Thanks to severe weather the previous Thursday, I missed fishing that morning due to lightning, and had not fished on Belton since the previous Saturday. Over that timeframe there had been much environmental change. We got a tremendous amount of rain, the Leon River went out of its banks, the Corps of Engineers stopped releasing water, and Belton Lake began to rise very quickly.

All of this environmental change seems to have thrown the fish into a funk. I spent over an hour beginning at 6:30 AM searching for fish in the main basin, and found nothing that led me to even put a line in the water.
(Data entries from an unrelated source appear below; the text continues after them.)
/-! ### Reading bundles (R307) -/

/-- Whether any of the `n` 16-byte pieces at a pointer is poisoned. -/
def blockPoisoned (s : State) (part ptr n : Nat) : Bool :=
  (List.range n).any fun i => match devLocate s part .load (ptrAdd ptr (16 * i)) 16 with
    | .ok _ k => poisonedAt s k 16
    | .trap _ => false

/-- The pointer of a ring slot (R305). -/
def ringPtr (x : Queue) (k : Nat) : Nat := ptrAdd x.qbase.toNat (128 * (k % 2 ^ (min x.size.toNat 10 + 4)))

/-- Whether the partition and the VF of a queue may go on now: running, not quiescing, holding the slice. -/
def vfRuns (p : Part) (vf : Nat) : Bool :=
  p.state = 1 && p.quiescing.isNone && !p.notReady && p.sliceVf = vf && !p.halts vf && !p.preqMove

/-- Whether a queue's next bundle may be read. -/
def readDue (s : State) (p : Part) (q : Nat) : Bool :=
  let x := p.queue q
  x.en && x.head != x.tail && x.headBundle.isNone && x.refused.isNone && vfRuns p x.vf.toNat &&
    devFree s p.first .load (ringPtr x x.head.toNat) 16

/-- Read bundle `HEAD`, or skip it (R307). -/
def readBundle (s : State) (p : Part) (q : Nat) : State :=
  let x := p.queue q
  let ptr := ringPtr x x.head.toNat
  let s := devTouchBlock s p.first .load ptr 16 8
  match (if blockPoisoned s p.first ptr 8 then none else devReadBlock s p.first ptr 8) with
  | some b =>
    updQueue s p.first q fun x =>
      { x with head := x.head + 1, headBundle := some b, headLaunch := none, since := s.time, depRead := none,
               depOk := false, unretired := x.unretired + 1 }
  | none => updQueue s p.first q fun x => { x with head := x.head + 1, blost := true }

/-- `BUNDLE_READ` (R307). -/
def execBundleRead (part q : Nat) (s : State) : Outcome :=
  .next (match s.part? part with
    | some p => if readDue s p q then readBundle s p q else s
    | none => s)

/-! ### Dependences (R312) -/

/-- Whether the list of a queue's head bundle is to be read again. -/
def rereadDue (s : State) (p : Part) (q : Nat) : Bool :=
  let x := p.queue q
  x.headBundle.isSome && (x.depRead.all fun t => decide (t + 10000 ≤ s.time)) &&
    allFree s p.first (depReads s p.first (x.headBundle.getD 0))

/-- `DEP_REREAD` (R312). -/
def execDepReread (part q : Nat) (s : State) : Outcome :=
  .next (match s.part? part with
    | some p =>
      if rereadDue s p q then
        let ok := ((p.queue q).headBundle).any fun b => depsOk s part b
        updQueue (touchAll s part (depReads s part (((p.queue q).headBundle).getD 0))) part q fun x => { x with depRead := some s.time, depOk := ok }
      else s
    | none => s)

/-! ### Checks of a head bundle (R38, R41, R106, R258, R309, R310) -/

/-- A kernel descriptor at a pointer. -/
def kernelAt (s : State) (part ptr : Nat) : Option Nat := devReadBlock s part ptr 4

/-- Whether a descriptor breaks a rule that the loader checks (R106, R110). -/
def kernelBad (k : Nat) : Bool :=
  bitsN k 511 320 ≠ 0 || bitsN k 255 240 ≠ 0 || bitsN k 127 112 ≠ 0 || bitsN k 63 48 ≠ 0 || bitsN k 47 42 ≠ 0 ||
    bitsN k 39 36 ≠ 0 || kThreads k = 0 || decide (1024 < kThreads k) || kEntry k % 12 ≠ 0

/-- The threads, and the bytes, that a cast of a descriptor takes. -/
def castThreadsOf (b k : Nat) : Nat := if bCastsz b = 0 then kThreads k else bCastsz b
def castBytes (b k : Nat) : Nat := max (bVault b) (kVault k) + max (bTile b) (kTile k) + 8192

/-- The access slice's runner descriptor (R106, R258): its pointer, 0 where there is none. -/
def accessPtr (b k : Nat) : Nat := if bAccess b = 0 then kAccess k else bAccess b

/-- Whether the access slice is refused. -/
def accessRefused (s : State) (p : Part) (x : Queue) (b k : Nat) : Bool :=
  let ptr := accessPtr b k
  ptr ≠ 0 &&
    match (if bitsN ptr 6 0 = 0 then devReadBlock s p.first ptr 8 else none) with
    | none => true
    | some d =>
      let r : Req := { part := p.first, core := 16 * p.first, lane := 0, level := .sup, vf := x.vf.toNat, proc := x.proc.toNat }
      runBad d || (runHulls s r d).isSome

/-- Whether a list or a block that a bundle names cannot be read, or breaks a rule. -/
def listsBad (s : State) (part b : Nat) : Bool :=
  match depList s part b, inputList s part b, prologueList s part b with
  | some ds, some _, some ps =>
    (ds.any fun d => (devRead s part (bitsN d 63 0) 8).isNone) ||
      ps.any fun e => bitsN e 127 80 ≠ 0 || (devReadBlock s part (bitsN e 63 0) 8).isNone || bitsN e 6 0 ≠ 0
  | _, _, _ => true

/-- Clusters of a partition in one quadrant. -/
def quadClusters (p : Part) : Nat := min 8 (2 * 2 ^ p.sz)

/-- Whether the kernel of a descriptor's pointer may not run: it is unreadable, or belongs to a rejected object (R110). -/
def kernelRefused (s : State) (p : Part) (ptr : Nat) : Bool :=
  (kernelAt s p.first ptr).all kernelBad || p.rejected.contains (BitVec.ofNat 64 ptr)

/-- The access slice's descriptor of a bundle is refused (R258, R310), whether its kernel can be read or not. -/
def sliceRefused (s : State) (p : Part) (x : Queue) (b : Nat) : Bool :=
  accessRefused s p x b ((kernelAt s p.first (bKernel b)).getD 0)

/-- The status with which a head bundle is refused, 0 where it is not (R310). The access slice's descriptor is checked
once, when the first cast is admitted (R258): of a bundle that another check refuses, with that one. -/
def refuseStatus (s : State) (p : Part) (x : Queue) (b : Nat) : Nat :=
  let st :=
    if !bReservedOk b || bNcast b = 0 || decide (1024 < bCastsz b) || listsBad s p.first b ||
        (devReadBlock s p.first (bRcb b) 8).isNone then 1
    else if kernelRefused s p (bKernel b) || (bEpilogue b ≠ 0 && kernelRefused s p (bEpilogue b)) then 2
    else if (regionChain s p (bRcb b)).isNone then 3
    else if bGang b = 0 || decide (4 < bGang b) || decide (quadClusters p < bGang b) then 4
    else 0
  if 1 < st ∧ sliceRefused s p x b then 1 else st

/-- A refused bundle: its fence record, and the queue moves on (R310, R311). -/
def refuseBundle (s : State) (p : Part) (q b status : Nat) : State :=
  let n := (Config.value32 s.free).toNat
  let s : State := { touchAll s p.first (bundleReads s p.first b true) with free := s.free + 1 }
  let gone (x : Queue) : Queue := { x with headBundle := none, unretired := x.unretired - 1 }
  match fenceStatus s p.first (bFencePtr b) status n with
  | none => updQueue (lostFence s p.first q (bFencePtr b)) p.first q gone
  | some (s, g) => updQueue s p.first q fun x => { x with refused := some g }

/-- The refused bundle's fence value, once its status is complete. -/
def finishRefused (s : State) (p : Part) (q b : Nat) : State :=
  updQueue (fenceValue s p.first q (bFencePtr b) (bFenceVal b)) p.first q fun x =>
    { x with headBundle := none, refused := none, unretired := x.unretired - 1 }

/-- The queues of a partition that refuse, or finish refusing, their head bundle: with the bundle and the status. -/
def refusals (s : State) (p : Part) : List (Nat × Nat × Option Nat) :=
  p.queues.filterMap fun (q, x) =>
    match x.headBundle, x.refused with
    | some b, some g => if g ≤ s.time ∧ fenceFree s p.first (bFencePtr b) then some (q, b, none) else none
    | some b, none =>
      if x.headLaunch.isSome || !vfRuns p x.vf.toNat then none
      else
        let st := refuseStatus s p x b
        if st = 0 ∨ !fenceFree s p.first (bFencePtr b) ∨ !allFree s p.first (bundleReads s p.first b true) then none
        else some (q, b, some st)
    | none, _ => none

/-! ### What may be admitted (R311, R312, R313, R357) -/

/-- The next admission of a queue: its launch, none for a bundle's first cast, and the casts of the gang. -/
structure Adm where
  q : Nat
  launch : Option Launch
  bundle : Nat
  casts : List Nat
  /-- Whether a killed gang is admitted again. -/
  again : Bool
  deriving DecidableEq, Repr

/-- The casts of a gang of a bundle. -/
def gangCasts (b g : Nat) : List Nat :=
  ((List.range (max (bGang b) 1)).map fun i => g * max (bGang b) 1 + i).filter fun c => decide (c < bNcast b)

/-- The casts of a relaunched gang; the epilogue's single cast is a gang of its own. -/
def relaunchCasts (l : Launch) (g : Nat) : List Nat :=
  if g = l.gangOf (2 ^ 32) then [2 ^ 32] else gangCasts l.bundle g

/-- The next admission of a queue, relaunched gangs first (R357). -/
def nextAdm (s : State) (p : Part) (q : Nat) : Option Adm :=
  let x := p.queue q
  let redo := s.launches.findSome? fun l =>
    if l.part = p.first ∧ l.queue = q then l.relaunch.head?.map fun g =>
      ({ q, launch := some l, bundle := l.bundle, casts := relaunchCasts l g, again := true } : Adm)
    else none
  match redo with
  | some a => some a
  | none =>
    match x.headBundle, x.refused with
    | some b, none =>
      match x.headLaunch.bind fun n => s.launch? p.first n with
      | some l => some { q, launch := some l, bundle := b, casts := gangCasts b (l.admitted / max l.gang 1), again := false }
      | none => if x.headLaunch.isSome then none else some { q, launch := none, bundle := b, casts := gangCasts b 0, again := false }
    | _, _ => none

/-- The kernel descriptor of an admission. -/
def admKernel (s : State) (p : Part) (a : Adm) : Nat :=
  match a.launch with
  | some l => l.kinfo
  | none => (kernelAt s p.first (bKernel a.bundle)).getD 0

/-- The pours of a cast (R308). -/
def poursOf (b threads : Nat) : Nat := if bitN b 771 = 1 then (threads + 15) / 16 else (threads + 31) / 32

/-- The pour count of an admission: its cost (R316). -/
def admCost (s : State) (p : Part) (a : Adm) : Nat :=
  let k := admKernel s p a
  a.casts.foldl (fun n c => n + poursOf a.bundle (if c = 2 ^ 32 then kThreads k else castThreadsOf a.bundle k)) 0

/-- The chain of an admission, as read now (R38). -/
def admChain (s : State) (p : Part) (a : Adm) : List (Region × RegEff) := (regionChain s p (bRcb a.bundle)).getD []

/-- Bytes of vault reserved by casts that have not ended, in a region. -/
def vaultUsed (s : State) (part number : Nat) : Nat :=
  (s.casts.filter fun c => c.part = part && !c.ended && (s.launch? part c.launch).any fun l => l.inRegion number).foldl
    (fun n c => n + c.need) 0 +
  (s.vholds.filter fun x => x.part = part && decide (s.time < x.free) && (s.launch? part x.launch).any fun l => l.inRegion number).foldl
    (fun n x => n + x.size) 0

/-- Whether a level of the chain has room for bytes, and a core (R312). -/
def levelRoom (s : State) (part bytes : Nat) (x : Region × RegEff) : Bool :=
  decide (vaultUsed s part x.1.number + bytes ≤ x.2.vaultb) &&
    decide ((regionCores s part x.1.number).length < max x.2.maxcores 1)

/-- The estimates of the admissions of the last 1,000,000 cy, over all or of one region (R313). -/
def estimates (s : State) (p : Part) (region : Option Nat) : Nat :=
  (p.admits.filter fun a => decide (s.time < a.1 + 1000000) && region.all fun n => a.2.2.contains n).foldl (fun n a => n + a.2.1) 0
/-- The increase of `ENACCT` over the last 1 ms. -/
def measured (s : State) (p : Part) : Nat :=
  (p.enLog.filter fun a => decide (s.time < a.1 + 1000000)).foldl (fun n a => n + a.2) 0

/-- The energy test (R313). -/
def energyOk (s : State) (p : Part) (e : Nat) (chain : List (Region × RegEff)) : Bool :=
  let w := enBudget s p
  let a := estimates s p none
  (w = 0 || (if a = 0 then decide (measured s p ≤ 1000 * w) else decide (measured s p + a + e ≤ 1000 * w))) &&
    chain.all fun x =>
      let b := estimates s p (some x.1.number)
      x.2.energy = 0 || b = 0 || decide (b + e ≤ 1000 * x.2.energy)

/-- Whether an entry of a region is pool-stalled (R64): not one whose threads only await a flask home (R272). -/
def regionStalled (s : State) (p : Part) (chain : List (Region × RegEff)) : Bool :=
  (waitingForRoom s p.first).any fun x =>
    (s.pour? x.core x.slot).any fun w =>
      ((x.ent.bind fun i => w.entries[i]?).all fun e => !(e.stall.any (·.await))) &&
      (s.launch? w.part w.launch).any fun l => (chain.head?).any fun r => l.region = r.1.number

/-- Whether the next launch number is free (R39). -/
def numberFree (s : State) (p : Part) : Bool :=
  (s.launch? p.first p.nextLaunch).isNone && !(s.threads.any fun t => t.part = p.first && t.launch = p.nextLaunch)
I decided to head up into one of Belton’s tributaries, and we were able to find a few fish, but never really got a solid, continuous bite going. The fish have definitely moved up shallower, as has the bait, and what we caught came in dribs and drabs of 2 to 3 fish at a time with occasional singles mixed in. On several occasions we had large schools of fish, which I suspected were white bass, show directly beneath the boat on sonar. Despite working our slabs immediately in the midst of them, and seeing the slab mixed in the presence of these fish on sonar, we simply did not get hit.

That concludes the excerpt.